#### INFORMATION GIVEN

-- ==== Sys2Proof/Machine/Store.lean ====
section
/-! DEFINITION. Sparse stores, bytes of physical memory with their keys and poison, and the accessors of the state's
records. Every read and write of a record of `State` goes through an operation of this file. -/

namespace Sys2Proof.Machine

/-- The outcome of a meaning. -/
abbrev Out := Host.Outcome State Fault Refusal

/-! ## Sparse stores -/

/-- The value a store lists for a key. -/
def getK {α : Type} (k : Nat) : List (Nat × α) → Option α
  | [] => none
  | (k', v) :: r => if k' = k then some v else getK k r

/-- Insert or replace, keeping rising keys. -/
def setK {α : Type} (k : Nat) (v : α) : List (Nat × α) → List (Nat × α)
  | [] => [(k, v)]
  | (k', v') :: r => if k < k' then (k, v) :: (k', v') :: r else if k' = k then (k, v) :: r else (k', v') :: setK k v r

/-- Remove a key. -/
def delK {α : Type} (k : Nat) : List (Nat × α) → List (Nat × α)
  | [] => []
  | (k', v') :: r => if k' = k then delK k r else (k', v') :: delK k r

/-- Read with a default for an unlisted key. -/
def readK {α : Type} (dflt : α) (k : Nat) (l : List (Nat × α)) : α := (getK k l).getD dflt

/-- Write; writing the default removes the entry, so equal stores are equal lists. -/
def putK {α : Type} [DecidableEq α] (dflt : α) (k : Nat) (v : α) (l : List (Nat × α)) : List (Nat × α) :=
  if v = dflt then delK k l else setK k v l

/-! ## Bits and lanes -/

/-- The lanes of a mask, ascending. -/
def lanesOf (m : LaneMask) : List Nat := (List.range 32).filter fun i => m.getLsbD i

/-- The mask of a list of lanes. -/
def maskOf (l : List Nat) : LaneMask := l.foldl (fun m i => m ||| (1#32 <<< i)) 0#32

/-- The lowest lane of a mask: the leader (R154). -/
def leader (m : LaneMask) : Option Nat := (lanesOf m).head?

/-- 2^k steps: x rounded up to a multiple of n. -/
def ceilTo (n x : Nat) : Nat := (x + n - 1) / n * n

/-- The signed value of a word. -/
def sInt {w : Nat} (x : BitVec w) : Int := x.toInt

/-- An exact integer cut to a width (R8). -/
def ofInt (w : Nat) (x : Int) : BitVec w := BitVec.ofInt w x

def minI (a b : Int) : Int := if a ≤ b then a else b
def maxI (a b : Int) : Int := if a ≤ b then b else a
def clampI (lo hi x : Int) : Int := minI (maxI x lo) hi

/-! ## Physical memory (R12, R13) -/

/-- What a byte of memory that nothing has written reads as (log 1). -/
def unwritten : Byte := 0#8

/-- The plaintext byte at a physical address. -/
def memByte (s : State) (a : Nat) : Byte := readK unwritten a s.mem

/-- Memory with one byte written, in canonical form. -/
def memPut (a : Nat) (b : Byte) (m : List Host.Cell) : List Host.Cell := putK unwritten a b m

########

• EXERCISE DESCRIPTION: The answer must be every line of the records above that holds the word "lanesOf".

• RESPONSE TO THIS EXERCISE:
def lanesOf (m : LaneMask) : List Nat := (List.range 32).filter fun i => m.getLsbD i
def leader (m : LaneMask) : Option Nat := (lanesOf m).head?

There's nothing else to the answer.